In fact, about 50% of TANF families are headed by a single parent; most are woman between the ages of 25 and 55 with an average of two children. In San Francisco and across the USA this constitutes a large “Domestic Nation of Poverty” comparable to many third world and emerging world countries.

 

“...India, Hungary, Russia, The Philippines and other poorer nations are discovering in software a lucrative industry that requires the one resource in which they are rich: an under-employed, [creative, competent] labor force.”

Scientific America, “The Crisis in Software Development”, Sept. 1994

            While San Francisco has a citywide per-capita income envied by others, our minority populations fall well below the city average.

Per Capita Income by Race/Ethnic Group

(1990 Census)

 

The “Minority Majority City” per capita incomes.

San Francisco’s Poverty Class

            San Francisco, was number 13 in “Money” magazine’s 1996 survey “Best Places to Live”, but continues to neglect its under served communities.

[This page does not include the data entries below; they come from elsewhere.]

/-! ### Pair state (R321 to R326) -/

/-- Fields of LK_E2E_CFG (Table 10.17). -/
def cfgWinit (s : State) : Nat := bits64 s.lk.e2e 9 0
def cfgWmin (s : State) : Nat := bits64 s.lk.e2e 19 10
def cfgWmax (s : State) : Nat := bits64 s.lk.e2e 29 20
def cfgAi (s : State) : Nat := bits64 s.lk.e2e 33 30
def cfgMdShift (s : State) : Nat := bits64 s.lk.e2e 35 34
def cfgAckCoalesce (s : State) : Nat := bits64 s.lk.e2e 53 50

/-- A pair that has carried nothing (R321, R329). -/
def Peer.fresh : Peer :=
  { started := false, nextSeq := 0, w := 0, c := 0, r := 0, held := [], waiting := [], peerErr := false, rxNext := 0,
    rxSeen := [], unacked := 0, echo := false, lastSeq := 0 }

def getPeer (s : State) (rank : Nat) : Peer := tget Peer.fresh s.lk.peers rank
def setPeer (s : State) (rank : Nat) (v : Peer) : State :=
  { s with lk := { s.lk with peers := tput Peer.fresh s.lk.peers rank v } }
def modPeer (s : State) (rank : Nat) (f : Peer → Peer) : State := setPeer s rank (f (getPeer s rank))

/-- W toward a rank: WINIT where no packet or UNFENCE_PEER has started the pair (R326, R329). -/
def windowOf (s : State) (v : Peer) : Nat := if v.started then v.w else cfgWinit s

/-- Whether SEQ a is later than b (R321). -/
def seqLater (a b : Nat) : Bool :=
  let d := (a + 2 ^ 24 - b % 2 ^ 24) % 2 ^ 24
  decide (1 ≤ d) && decide (d < 2 ^ 23)

/-- Injects a data packet: numbered, held, and launched (R321, R326). -/
def injectData (k : Packet) (s : State) : State :=
  let v := getPeer s k.dest
  let k' := { k with seq := v.nextSeq, src := ownRank s, epoch := s.lk.epoch }
  let v1 := if v.started then v else { v with started := true, w := cfgWinit s, c := 0, r := v.nextSeq }
  let s1 := setPeer s k.dest { v1 with nextSeq := (v.nextSeq + 1) % 2 ^ 24, held := v1.held ++ [⟨k', 0⟩] }
  launch k' s1

/-- The additive increase of R326, one step at a time with fuel for the steps. -/
def growWindow : Nat → Nat → Nat → Nat → Nat × Nat
  | 0, _, w, c => (w, c)
  | n + 1, wmax, w, c => if w ≤ c && w < wmax then growWindow n wmax (w + 1) (c - w) else (w, c)

/-- The window's response to an ACK or NACK that releases `k` packets (R326). -/
def adjustWindow (s : State) (v : Peer) (k : Nat) (echo : Bool) (ackSeq : Nat) : Peer :=
  if echo then
    if seqLater v.r ackSeq then v
    else { v with w := Nat.max (cfgWmin s) (v.w - v.w >>> cfgMdShift s), c := 0, r := v.nextSeq }
  else
    let t := growWindow 512 (cfgWmax s) v.w (v.c + k * cfgAi s)
    { v with w := t.1, c := if t.1 = cfgWmax s then 0 else t.2 }

/-- Halves the window at a timeout (R326). -/
def halveWindow (s : State) (v : Peer) : Peer := { v with w := Nat.max (cfgWmin s) (v.w / 2) }

/-- Resends a held packet under the current epoch, counting it (R320, R324). -/
def resendHeld (dest seq : Nat) (s : State) : State :=
  let v := getPeer s dest
  match v.held.find? fun h => h.pkt.seq == seq with
  | none => s
  | some h =>
    let k := { h.pkt with epoch := s.lk.epoch }
    let l := v.held.map fun x => if x.pkt.seq = seq then ⟨k, x.resends + 1⟩ else x
    launch k (countDrop 6 (setPeer s dest { v with held := l }))

/-- Sends the ACK for a source: SEQ names a packet, ACK_SEQ the next expected (R323). -/
def sendAck (src seq : Nat) (s : State) : State :=
  let v := getPeer s src
  sendControl 3 src seq v.rxNext v.echo 0 (setPeer s src { v with unacked := 0, echo := false })

/-- The next expected SEQ passes over those already received. -/
def advanceRx : Nat → Nat → List Nat → Nat × List Nat
  | 0, n, seen => (n, seen)
  | k + 1, n, seen => if seen.contains n then advanceRx k ((n + 1) % 2 ^ 24) (seen.filter fun x => x != n) else (n, seen)

/-- A data packet that passes its checks and has not been received: delivered once and recorded (R322, R323). -/
def acceptData (k : Packet) (s : State) : State :=
  let v := getPeer s k.src
  let gap := k.seq != v.rxNext
  let a := advanceRx 513 v.rxNext (k.seq :: v.rxSeen)
  let v1 := { v with rxNext := a.1, rxSeen := a.2, unacked := v.unacked + 1, echo := v.echo || k.cmark, lastSeq := k.seq }
  let s1 := setPeer { s with lk := { s.lk with engq := s.lk.engq ++ [k] } } k.src v1
  if gap || cfgAckCoalesce s ≤ v1.unacked then sendAck k.src k.seq s1 else s1

/-- A data packet at its destination (R322). -/
def receiveData (k : Packet) (bad : Bool) (s : State) : State :=
  let v := getPeer s k.src
  if bad || !crcHolds k then sendControl 4 k.src k.seq v.rxNext v.echo 0 (countDrop 4 s)
  else
    let d := (k.seq + 2 ^ 24 - v.rxNext) % 2 ^ 24
    if d ≤ 511 && !v.rxSeen.contains k.seq then acceptData k s
    else if d ≤ 511 || 2 ^ 23 ≤ d then sendAck k.src k.seq (countDrop 5 s)
    else countDrop 8 s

Isolated in housing projects in Hunter’s Point, Potrero Hill, North Beach, Ingleside, Sunnydale and the Western Addition.

 

Chart.2: San Francisco City population by Race/Ethnic group

(1990 Census)

 

Chart 3: San Francisco Poverty population by Race/Ethnic group

(1990 Census)

 


Youth, Poverty and Crime

            San Francisco’s future is largely dependent on today’s youth. Yet today’s minority youth are an overwhelming percentage of youth living below the poverty line (1990 Census of Population & Housing, Dept. of City Planning). More alarming, African American Youth are, 14% of the youth population, make up 50% of juveniles committing crimes.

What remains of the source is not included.